Kenya’s new alcohol crackdown plan sparks public backlash

Kenya’s government has unveiled sweeping proposals to tighten control over alcohol sales and consumption, triggering a wave of criticism from industry players and the public.

The draft rules, released on Wednesday by the National Authority for the Campaign Against Alcohol and Drug Abuse (Nacada), seek to raise the minimum drinking age from 18 to 21 and ban the sale of alcohol in supermarkets, restaurants, petrol stations, and on public transport. Online sales, home delivery, and celebrity endorsements of alcohol would also be outlawed.

If enacted, alcoholic drinks would only be available in pubs, bars and specially licensed liquor stores. Authorities say the plan aims to tackle widespread substance abuse among Kenyan youth. A 2022 Nacada survey estimated that one in 20 Kenyans between 15 and 65 is addicted to alcohol.

But the proposals have provoked a fierce backlash. Critics warn the measures could devastate the hospitality and retail sectors, cost thousands of jobs, and drive consumers toward illicit brews.
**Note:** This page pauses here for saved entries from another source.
-- ==== Sys2Proof/Decode.lean ====
section
/-! DEFINITION. The commands a word spells. spec/opcode_table.json gives its rows no bits, so a word spells none
(assumption 1). -/

namespace Sys2Proof

/-- The command that a word of `nbits` bits spells by the table's bits: the table gives no row any bits. -/
def decodeTableWord (nbits w : Nat) : Option Instr :=
  match nbits, w with
  | _, _ => none

end Sys2Proof
end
The Alcoholic Beverage Association of Kenya (Abak) called the plan “exclusionary” and “unrealistic,” accusing Nacada of drafting the policy without consulting manufacturers.

Prominent lawyer Donald Kipkorir warned on social media that banning alcohol in restaurants and supermarkets would “kill the hospitality sector,” adding: “Tourism is driven by good food, alcohol and leisure.”

Faced with mounting criticism, Nacada clarified that the document is a “roadmap, not an enforcement issue,” and that any measure requiring legal backing will undergo a review process involving stakeholders.

Kenya has struggled for years to contain alcohol abuse. Past initiatives, including a 2023 proposal to limit towns to one pub each, have largely failed and sparked protests from bar and restaurant owners.